Hi, I also have some conclusions, about that timeout. Usually, twister got timeout because log is not finished, but there was one iteration when test failed and we got a full log from that test. Maybe this will be helpful.

*** Booting Zephyr OS build v3.6.0-2198-gcd685bdce82d ***
Running TESTSUITE sleep
===================================================================
START - test_sleep

    Assertion failed at WEST_TOPDIR/zephyr/tests/kernel/sleep/src/main.c:234: sleep_test_sleep: (sleep_time_valid(start_tick, end_tick, ONE_SECOND_ALIGNED) is false)
k_sleep() slept for 1003 ticks, not 1001

 FAIL - test_sleep in 2.029 seconds
===================================================================
START - test_sleep_forever
 PASS - test_sleep_forever in 0.002 seconds
===================================================================
START - test_usleep
 PASS - test_usleep in 1.002 seconds
===================================================================
TESTSUITE sleep failed.

------ TESTSUITE SUMMARY START ------

SUITE FAIL -  66.67% [sleep]: pass = 2, fail = 1, skip = 0, total = 3 duration = 3.033 seconds
 - FAIL - [sleep.test_sleep] duration = 2.029 seconds
 - PASS - [sleep.test_sleep_forever] duration = 0.002 seconds
 - PASS - [sleep.test_usleep] duration = 1.002 seconds

------ TESTSUITE SUMMARY END ------

===================================================================
PROJECT EXECUTION FAILED
ChiHuaL commented 3 months ago

So i checked this issue on older board and I don't have reproduction on it. We have 2 boards in validation, one in CI one for debug, they are newer models, and we got repro on them. This is numbers from stickers from one that we got repro on: L5533004C142-129 And numbers from chip: nuvoton NPCX997FA0B E121M0092

And these are numbers from board that I run 300 iterations and 100% pass: L5533004C815-78 And chip: NPCX997FA0B E105M0022 (there was also "R3" sticker on it and numbers were a little scratched after removal)

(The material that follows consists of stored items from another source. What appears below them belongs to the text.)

-- ==== Sys2Proof/Laws/Status.lean ====
section
/-! SUPPORT. The status report has one length whatever the state (R175, section 13.4). -/

namespace Sys2Proof.Machine

@[simp] theorem fnBytes_length (n : Option FrameNo) : (fnBytes n).length = 2 := by cases n <;> rfl

@[simp] theorem issuedByte_length (r : Option Request) : (issuedByte r).length = 1 := by cases r <;> rfl

@[simp] theorem maskBytes_length (m : BitVec 21) : (maskBytes m).length = 4 := rfl

@[simp] theorem outstandingBytes_length (st : ReqState) : (outstandingBytes st).length = 3 := by cases st <;> rfl

@[simp] theorem pendingBytes_length (st : ReqState) : (pendingBytes st).length = 3 := by cases st <;> rfl

@[simp] theorem scheduledBytes_length (w : Option Scheduled) : (scheduledBytes w).length = 4 := by cases w <;> rfl

@[simp] theorem forcedBytes_length (p : Option Nat) : (forcedBytes p).length = 1 := by cases p <;> rfl

@[simp] theorem answerBytes_length (a : Option AnswerRecord) : (answerBytes a).length = 5 := by
  rcases a with _ | ⟨t, _ | _ | _⟩ <;> rfl

@[simp] theorem cursorBytes_length (cu : Option Cursor) : (cursorBytes cu).length = 3 := by cases cu <;> rfl

@[simp] theorem contextBytes_length (cx : Option Reassembly) : (contextBytes cx).length = 3 := by cases cx <;> rfl

@[simp] theorem counterBytes_length (l : List Nat) : (counterBytes l).length = 4 * l.length := by
  induction l with
  | nil => rfl
  | cons a l ih =>
    simp only [counterBytes, List.flatMap_cons, List.length_append, be32_length, List.length_cons] at ih ⊢
    omega

@[simp] theorem carrierBytes_length (k : Carrier) : (carrierBytes k).length = 189 := by
  simp [carrierBytes, controlGroup, requesterGroup, schedulerGroup, controlCounters, laneCounters, requesterCounters,
    schedulerCounters, distributorCounters]

@[simp] theorem trafficBytes_length (s : State) : (trafficBytes s).length = 149 := by
  simp [trafficBytes, classCounterBytes, siteCounters, Quad.toList]

@[simp] theorem reseqBytes_length (r : Reseq) : (reseqBytes r).length = 90 := by
  simp [reseqBytes, reseqCounters]

@[simp] theorem historyBytes_length (y : History) : (historyBytes y).length = 11 := by simp [historyBytes]

@[simp] theorem agentBytes_length (a : Agent) : (agentBytes a).length = 34 := by simp [agentBytes, agentCounters]

/-- The fixed length of the report. -/
theorem statusReport_length (s : State) : (statusReport s).length = 1056 := by
  simp [statusReport, identificationBytes, alertBytes, Quad.toList]

/-- A history record is 16 bytes (section 13.5). -/
@[simp] theorem recordBytes_length (first : Bool) (r : Record) : (recordBytes first r).length = 16 := by
  simp [recordBytes]

/-- Its first byte holds VALID and FIRST (section 13.5). -/
theorem recordBytes_marks (first : Bool) (r : Record) :
    byteAt (recordBytes first r) 0 = BitVec.ofNat 8 (128 + markBit first 6) := by
  simp [recordBytes, byteAt, byteOf]

end Sys2Proof.Machine
end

test_older_npcx2.log test_older_npcx.log

May I know where do you get those npcx EVBs, so we might check what is the difference?

SzymonRichert commented 3 months ago

As I understand npcx EVBs is just normal board. EVB stands for Early Validation Board, Intel is ordering for internal use.

github-actions[bot] commented 1 month ago

This issue has been marked as stale because it has been open (more than) 60 days with no activity. Remove the stale label or add a comment saying that you would like to have the label removed otherwise this issue will automatically be closed in 14 days. Note, that you can always re-open a closed issue at any time.

pkunieck commented 1 week ago

We recently connected and started testing another Nuvoton board: NPCX4M8F, and the same errors are also being reproduced on it. Can we get an update regarding the newer board? handler.log from this new board:

***** delaying boot 500ms (per build configuration) *****
*** Booting Zephyr OS build v3.7.0-3833-g715b97397b79 (delayed boot 500ms) ***
Running TESTSUITE sleep
===================================================================
START - test_sleep
pkunieck commented 23 hours ago

Any updates about that issue on 2 platforms?